Do you not care about most of your potential customers, or do you only cater to high net worth people? If so, then sure, substandard devices and connections can be ignored. If you’re Target, on the other hand, you probably shouldn’t ignore them.
I find it extremely odd that this was even a question on this site. Do you think the problem you’re solving should impact your tech stack at all, or is your tech stack more important than the problem?

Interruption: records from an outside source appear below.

/-! ## Faults -/

/-- Settles O13: of the three things a strobe can have done (`step_next`), only taking a fault leaves a core that was
running with a record. -/
theorem faultingCycleIsPrecise : Obligations.FaultingCycleIsPrecise := by
  intro s t r hs hstep ht
  obtain ⟨hhalted, -⟩ | ⟨-, r', rfl, hpc, hr⟩ | ⟨i, u, -, -, hu, rfl⟩ := step_next s t hstep
  · exact absurd hs hhalted
  · cases ht
    exact ⟨rfl, hpc, hr⟩
  · rw [State.tick_fault, hu] at ht
    cases ht

/-- Settles O12: each strobe answers the halted core itself. -/
theorem haltedCoreIsFrozen : Obligations.HaltedCoreIsFrozen := by
  intro n
  induction n with
  | zero => exact fun _ _ _ => rfl
  | succ n ih =>
    intro s r hs
    exact (run_succ_of_step n (step_of_halted s r hs)).trans (ih s r hs)

/-! ## Timers -/

/-- A completed cycle is a handler that completes after the PC advance, and then the tick. -/
theorem Cycle.completes {s t : State} {i : Instr} (h : Cycle s i t) :
    ∃ u, Completes i s.advance u ∧ t = u.tick := by
  obtain ⟨hs, u, he, hu, rfl⟩ := h.inv
  exact ⟨u, ⟨he, hu.trans hs.symm⟩, rfl⟩

theorem Completes.dt_eq {i : Instr} {s t : State} (h : Completes i s t) (hi : ∀ x, i ≠ .ldDtVx x) : t.dt = s.dt := by
  obtain ⟨-, -, hdt, -⟩ := onlyTheNamedInstructionsWrite i s t h
  by_contra hne
  obtain ⟨x, hx⟩ := hdt hne
  exact hi x hx

theorem Completes.st_eq {i : Instr} {s t : State} (h : Completes i s t) (hi : ∀ x, i ≠ .ldStVx x) : t.st = s.st := by
  obtain ⟨-, -, -, hst, -⟩ := onlyTheNamedInstructionsWrite i s t h
  by_contra hne
  obtain ⟨x, hx⟩ := hst hne
  exact hi x hx

theorem Cycle.dt_toNat {s t : State} {i : Instr} (h : Cycle s i t) (hi : ∀ x, i ≠ .ldDtVx x) :
    t.dt.toNat = s.dt.toNat - 1 := by
  obtain ⟨u, hc, rfl⟩ := h.completes
  rw [State.tick_dt, tickByte_toNat, hc.dt_eq hi, State.advance_dt]

theorem Cycle.st_toNat {s t : State} {i : Instr} (h : Cycle s i t) (hi : ∀ x, i ≠ .ldStVx x) :
    t.st.toNat = s.st.toNat - 1 := by
  obtain ⟨u, hc, rfl⟩ := h.completes
  rw [State.tick_st, tickByte_toNat, hc.st_eq hi, State.advance_st]

/-- Fx15: the value just written is ticked (decision D14). -/
theorem Cycle.dt_toNat_of_ldDtVx {s t : State} {x : Reg} (h : Cycle s (.ldDtVx x) t) :
    t.dt.toNat = (s.readV x).toNat - 1 := by
  obtain ⟨u, ⟨he, -⟩, rfl⟩ := h.completes
  cases he
  exact tickByte_toNat (s.readV x)

/-- Fx18: the value just written is ticked (decision D14). -/
theorem Cycle.st_toNat_of_ldStVx {s t : State} {x : Reg} (h : Cycle s (.ldStVx x) t) :
    t.st.toNat = (s.readV x).toNat - 1 := by
  obtain ⟨u, ⟨he, -⟩, rfl⟩ := h.completes
  cases he
  exact tickByte_toNat (s.readV x)

/-- Settles O18: for each timer, by whether the instruction is the one that sets it. -/
theorem timersAfterACycle : Obligations.TimersAfterACycle := by
  intro s t i hc
  constructor
  · split
    · exact hc.dt_toNat_of_ldDtVx
    · next hi => exact hc.dt_toNat hi
  · split
    · exact hc.st_toNat_of_ldStVx
    · next hi => exact hc.st_toNat hi

/-- Settles O19, by induction on the number of cycles. -/
theorem delayTimerCountsCycles : Obligations.DelayTimerCountsCycles := by
  intro n
  induction n with
  | zero =>
    rintro s t ⟨-, rfl⟩
    rfl
  | succ n ih =>
    rintro s t ⟨i, u, hc, hi, hrun⟩
    have hfirst : u.dt.toNat = s.dt.toNat - 1 := hc.dt_toNat hi
    have hrest : t.dt.toNat = u.dt.toNat - n := ih u t hrun
    omega

end Sys2Proof.Machine

/-! Boot (spec/70_reset_and_hazards.md R271 to R275): loading the font into zeroed memory gives the power-on state, so a
boot is one run of bytes stored into that state, or an error. -/

namespace Sys2Proof.Machine

/-! ## A run of bytes stored inside memory -/

/-- The frame of storing a run of bytes: nothing outside the run changes. -/
theorem storeRun_unchangedBut (s : State) (base : Nat) (bytes : List Byte) (hb : base + bytes.length ≤ 0x1000)
    (hwf : Memory.wf s.params.fontTable s.mem = true) :
    UnchangedBut (fun e => ∃ j < bytes.length, e = .byte (base + j)) s (s.writeBytes (cellsFrom base bytes)) := by
  intro e he
  cases e with
  | byte a =>
    obtain ⟨-, hkept, -⟩ := s.storeRun base bytes hb hwf
    have hout : a < base ∨ base + bytes.length ≤ a := by
      by_contra hin
      exact he ⟨a - base, by omega, congrArg Elem.byte (by omega)⟩
    exact hkept a hout
  | _ => rw [State.writeBytes_eq]; rfl

theorem State.Legal.storeRun {s : State} (hs : s.Legal) (base : Nat) (bytes : List Byte)
    (hb : base + bytes.length ≤ 0x1000) : (s.writeBytes (cellsFrom base bytes)).Legal := by
  obtain ⟨-, -, hwf⟩ := s.storeRun base bytes hb hs.mem_wf
  exact {
    sp_le := by rw [State.writeBytes_sp]; exact hs.sp_le
    mem_wf := by rw [State.writeBytes_params]; exact hwf
    record_ok := by rw [State.writeBytes_fault, State.writeBytes_pc]; exact hs.record_ok }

You're making the same mistake as the author. I get unnecessarily aggro too, but a plain reading of their comment isn't "they only cater to high net worth people" or they're advocating for such. Its "hey we're talking about 3G connections at this point, which are mostly shut down, and we don't cover developing markets"
Note most of this is nonsensical too.
His primary thing is "you don't need client side code because JS = (HTML + CSS) * x, where X >= 1"
We can start sneering about not caring about users there, too, having a one time client side download of that magnitude can certainly be much better on the poors than 10 page loads with SSR.
I keep hearing the "SPA is actually lightweight" argument but it's never materialized for me, the fastest sites are SSRs that are mostly static. The saving from HTML vs JSON just isn't that much over the wire and mobile CPUs and memory are a bottleneck.
I have a newer iPhone and Safari is still full-refreshing pages constantly due to memory.
With utmost respect, that's not what I'm saying :)
I hold no hot take position on anything web dev, or any firm declarative position.
What I'm trying to get at is, indicia of an article being half-baked includes things like asserting all that's required to agree is to care about the user.
This feels good to say, but doesn't say anything, other than there's been at least some short-circuiting of thought. We can come up with many trivial cases where "caring about users" involves requiring client-side logic during rendering.
I find it extremely odd that this was even a question on this site. Do you think the problem you’re solving should impact your tech stack at all, or is your tech stack more important than the problem?